> WORK TASK
Copy out precisely the line that holds "(∃ r, hostAccess (.read a 4)" and all the lines following it in the data, up to and including the last one, and no others.

** Opening GIVEN RECORDS block **

/-- Reads while BUSY = 0 (20_memory.md R63 to R65, 10_state.md R24 to R42): what each offset returns, unused bits zero, P and
S free before INIT = 1, and a result free until the host has seen BUSY = 0 (70_reset_and_hazards.md R255); nothing of the
engine changes. The model notes the read and what the host has now seen (log entries 3, 10 and 11, DESIGN CHOICE). -/
def Obligations.IdleReadsReturnTheRegisters : Prop :=
  ∀ s : State, s.status.busy = false →
    hostAccess (.read 0x000 4) s = .next { s with reads := (0x000, 0x42464531#32) :: s.reads }
    ∧ hostAccess (.read 0x008 4) s = .next { s with reads := (0x008, s.status.word) :: s.reads, unseen := .nothing }
    ∧ hostAccess (.read 0x00C 4) s = .next { s with reads := (0x00C, 0#24 ++ s.cost) :: s.reads }
    ∧ hostAccess (.read 0x010 4) s = .next { s with reads := (0x010, 0#25 ++ s.keylen) :: s.reads }
    ∧ hostAccess (.read 0x014 4) s = .next { s with
        reads := (0x014, if s.unseen.blkL then Config.freeWord s.draws else s.blkL) :: s.reads
        draws := if s.unseen.blkL then s.draws + 1 else s.draws }
    ∧ hostAccess (.read 0x018 4) s = .next { s with
        reads := (0x018, if s.unseen.blkR then Config.freeWord s.draws else s.blkR) :: s.reads
        draws := if s.unseen.blkR then s.draws + 1 else s.draws }
    ∧ (∀ k : Fin 18, hostAccess (.read (0x020 + 4 * k.val) 4) s
        = .next { s with reads := (0x020 + 4 * k.val, be32 (s.key[4 * k.val]) (s.key[4 * k.val + 1])
            (s.key[4 * k.val + 2]) (s.key[4 * k.val + 3])) :: s.reads })
    ∧ hostAccess (.read 0x068 4) s = .next { s with reads := (0x068, s.key[72] ++ 0#24) :: s.reads }
    ∧ (∀ k : Fin 4, hostAccess (.read (0x070 + 4 * k.val) 4) s
        = .next { s with reads := (0x070 + 4 * k.val, be32 (s.salt[4 * k.val]) (s.salt[4 * k.val + 1])
            (s.salt[4 * k.val + 2]) (s.salt[4 * k.val + 3])) :: s.reads })
    ∧ (∀ k : Fin 6, hostAccess (.read (0x080 + 4 * k.val) 4) s
        = .next { s with
            reads := (0x080 + 4 * k.val, if s.unseen.digest then Config.freeWord s.draws else s.digest.get k) :: s.reads
            draws := if s.unseen.digest then s.draws + 1 else s.draws })
    ∧ (∀ i : Fin 18, hostAccess (.read (0x800 + 4 * i.val) 4) s
        = .next { s with
            reads := (0x800 + 4 * i.val,
              if s.status.init = true ∧ s.unseen.cipher = false then s.cipher.p.get i else Config.freeWord s.draws) :: s.reads
            draws := if s.status.init = true ∧ s.unseen.cipher = false then s.draws else s.draws + 1 })
    ∧ (∀ (b : Fin 4) (i : Fin 256), hostAccess (.read (0x1000 + 0x400 * b.val + 4 * i.val) 4) s
        = .next { s with
            reads := (0x1000 + 0x400 * b.val + 4 * i.val,
              if s.status.init = true ∧ s.unseen.cipher = false then (s.cipher.s.get b).get i
              else Config.freeWord s.draws) :: s.reads
            draws := if s.status.init = true ∧ s.unseen.cipher = false then s.draws else s.draws + 1 })
    ∧ (∀ a : Nat, a % 4 = 0 → reservedOffset a →
        hostAccess (.read a 4) s = .next { s with reads := (a, 0#32) :: s.reads })

/-- Writes while BUSY = 0 (10_state.md R32, R35, R36, R37, R39; 20_memory.md R64): COST stores bits [7:0] and KEYLEN bits
[6:0] of the word, BLK the whole word, KEYW and SALTW exactly their bytes; a write to an RO or reserved offset changes
nothing; no write but one of CMD changes STATUS. A stored word of BLK is no unseen result any more (log entry 11, DESIGN
CHOICE). -/
def Obligations.IdleWritesStoreTheirRegister : Prop :=
  ∀ (s : State) (v : Word), s.status.busy = false →
    hostAccess (.write 0x00C 4 v) s = .next { s with cost := BitVec.ofNat 8 v.toNat }
    ∧ hostAccess (.write 0x010 4 v) s = .next { s with keylen := BitVec.ofNat 7 v.toNat }
    ∧ hostAccess (.write 0x014 4 v) s = .next { s with blkL := v, unseen := { s.unseen with blkL := false } }
    ∧ hostAccess (.write 0x018 4 v) s = .next { s with blkR := v, unseen := { s.unseen with blkR := false } }
    ∧ (∀ k : Fin 19, ∃ key : Vector Byte 73,
        hostAccess (.write (0x020 + 4 * k.val) 4 v) s = .next { s with key := key }
        ∧ ∀ j : Fin 73, key.get j = if j.val / 4 = k.val then v.extractLsb' (24 - 8 * (j.val % 4)) 8 else s.key.get j)
    ∧ (∀ k : Fin 4, ∃ salt : Vector Byte 16,
        hostAccess (.write (0x070 + 4 * k.val) 4 v) s = .next { s with salt := salt }
        ∧ ∀ j : Fin 16, salt.get j = if j.val / 4 = k.val then v.extractLsb' (24 - 8 * (j.val % 4)) 8 else s.salt.get j)
    ∧ (∀ a : Nat, a % 4 = 0 → a < 0x2000 →
        (a = 0x000 ∨ a = 0x008 ∨ (0x080 ≤ a ∧ a < 0x098) ∨ (0x800 ≤ a ∧ a < 0x848) ∨ 0x1000 ≤ a ∨ reservedOffset a) →
        hostAccess (.write a 4 v) s = .next s)

/-- Byte order of the byte buffers (20_memory.md R65): KEYW[k], SALTW[k] and DIGEST[k] are big-endian; a write of KEYW[k] sets
exactly bytes 4k to 4k+3, of KEYW[18] exactly KEY[72], and likewise SALTW[k]; a byte cannot be written alone; and KEYW[k]
is the stream word at key offset 4k whenever KEYLEN ≥ 4k + 4 and X = 0. -/
def Obligations.ByteBuffersAreBigEndian : Prop :=
  (∀ (s : State) (k : Fin 19) (v : Word) (j : Fin 73), s.status.busy = false →
    (s.hostWrite (.keyw k) v).key.get j
      = if j.val / 4 = k.val then (unbe32 v).getD (j.val % 4) 0 else s.key.get j)
  ∧ (∀ (s : State) (k : Fin 4) (v : Word) (j : Fin 16), s.status.busy = false →
    (s.hostWrite (.saltw k) v).salt.get j
      = if j.val / 4 = k.val then (unbe32 v).getD (j.val % 4) 0 else s.salt.get j)
  ∧ (∀ (s : State) (k : Fin 19), s.status.busy = false →
    s.readValue (.keyw k) = be32 (s.key.getD (4 * k.val) 0) (s.key.getD (4 * k.val + 1) 0)
      (s.key.getD (4 * k.val + 2) 0) (s.key.getD (4 * k.val + 3) 0))
  ∧ (∀ (s : State) (k : Fin 4), s.status.busy = false →
    s.readValue (.saltw k) = be32 (s.salt.getD (4 * k.val) 0) (s.salt.getD (4 * k.val + 1) 0)
      (s.salt.getD (4 * k.val + 2) 0) (s.salt.getD (4 * k.val + 3) 0))
  ∧ (∀ (s : State) (k : Fin 6), s.status.busy = false → s.unseen.digest = false →
    s.readValue (.digest k) = be32 ((unbe32 (s.digest.get k)).getD 0 0) ((unbe32 (s.digest.get k)).getD 1 0)
      ((unbe32 (s.digest.get k)).getD 2 0) ((unbe32 (s.digest.get k)).getD 3 0))
  ∧ (∀ (s : State) (a width : Nat) (v : Word), width ≠ 4 →
    ∃ r, hostAccess (.write a width v) s = .refused r)
  ∧ (∀ (s : State) (k : Fin 19), k.val < 18 → s.status.busy = false → 4 * k.val + 4 ≤ s.keylen.toNat → s.readValue (.keyw k) = (streamWord s.keyBytes (4 * k.val) false).1)

/-- The register map names every aligned offset of the window once (20_memory.md R63): a register's offset maps to that
register, an offset maps to a register of that offset or is one of the reserved ranges, and every offset of a register is
aligned and in the window. -/
def Obligations.RegisterMapIsOneToOne : Prop :=
  (∀ r : Reg, r ≠ .reserved → regAt r.offset = r ∧ r.offset % 4 = 0 ∧ r.offset < 0x2000)
  ∧ (∀ a : Nat, a % 4 = 0 → a < 0x2000 → (regAt a = .reserved ↔ reservedOffset a))
  ∧ (∀ a : Nat, a % 4 = 0 → a < 0x2000 → ¬reservedOffset a → (regAt a).offset = a)

/-- An access whose width is not 4 bytes, or whose offset is not a multiple of 4, is refused, in every state and whichever
way it goes (20_memory.md R62); an access inside the interface never is (R61). -/
def Obligations.AccessesOutsideTheInterfaceAreRefused : Prop :=
  (∀ (s : State) (a width : Nat) (v : Word), width ≠ 4 ∨ a % 4 ≠ 0 →
    (∃ r, hostAccess (.read a width) s = .refused r) ∧ (∃ r, hostAccess (.write a width v) s = .refused r))
  ∧ (∀ (s : State) (a : Nat) (v : Word), 0x2000 ≤ a →
    (∃ r, hostAccess (.read a 4) s = .refused r) ∧ (∃ r, hostAccess (.write a 4 v) s = .refused r))
  ∧ (∀ (s : State) (a : Nat) (v : Word), a % 4 = 0 → a < 0x2000 →
    (∃ t, hostAccess (.read a 4) s = .next t) ∧ (∃ t, hostAccess (.write a 4 v) s = .next t))

/-- The host has no write path to P, S or DIGEST (10_state.md R21, R22, R40; 44_host_protocol.md R180): no host access changes
them, and none changes the sequencer but a write of CMD while BUSY = 0. -/
def Obligations.HostAccessesLeaveTheEnginesResults : Prop :=
  ∀ (acc : Access) (s t : State), hostAccess acc s = .next t →
    t.cipher = s.cipher ∧ t.digest = s.digest ∧ t.status.init = s.status.init
    ∧ ((∀ v, acc ≠ .write 0x004 4 v) ∨ s.status.busy = true → t.seq = s.seq)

** Closing GIVEN RECORDS block **

> EXERCISE RESULT
    (∃ r, hostAccess (.read a 4) s = .refused r) ∧ (∃ r, hostAccess (.write a 4 v) s = .refused r))
  ∧ (∀ (s : State) (a : Nat) (v : Word), a % 4 = 0 → a < 0x2000 →
    (∃ t, hostAccess (.read a 4) s = .next t) ∧ (∃ t, hostAccess (.write a 4 v) s = .next t))

/-- The host has no write path to P, S or DIGEST (10_state.md R21, R22, R40; 44_host_protocol.md R180): no host access changes
them, and none changes the sequencer but a write of CMD while BUSY = 0. -/
def Obligations.HostAccessesLeaveTheEnginesResults : Prop :=
  ∀ (acc : Access) (s t : State), hostAccess acc s = .next t →
    t.cipher = s.cipher ∧ t.digest = s.digest ∧ t.status.init = s.status.init
    ∧ ((∀ v, acc ≠ .write 0x004 4 v) ∨ s.status.busy = true → t.seq = s.seq)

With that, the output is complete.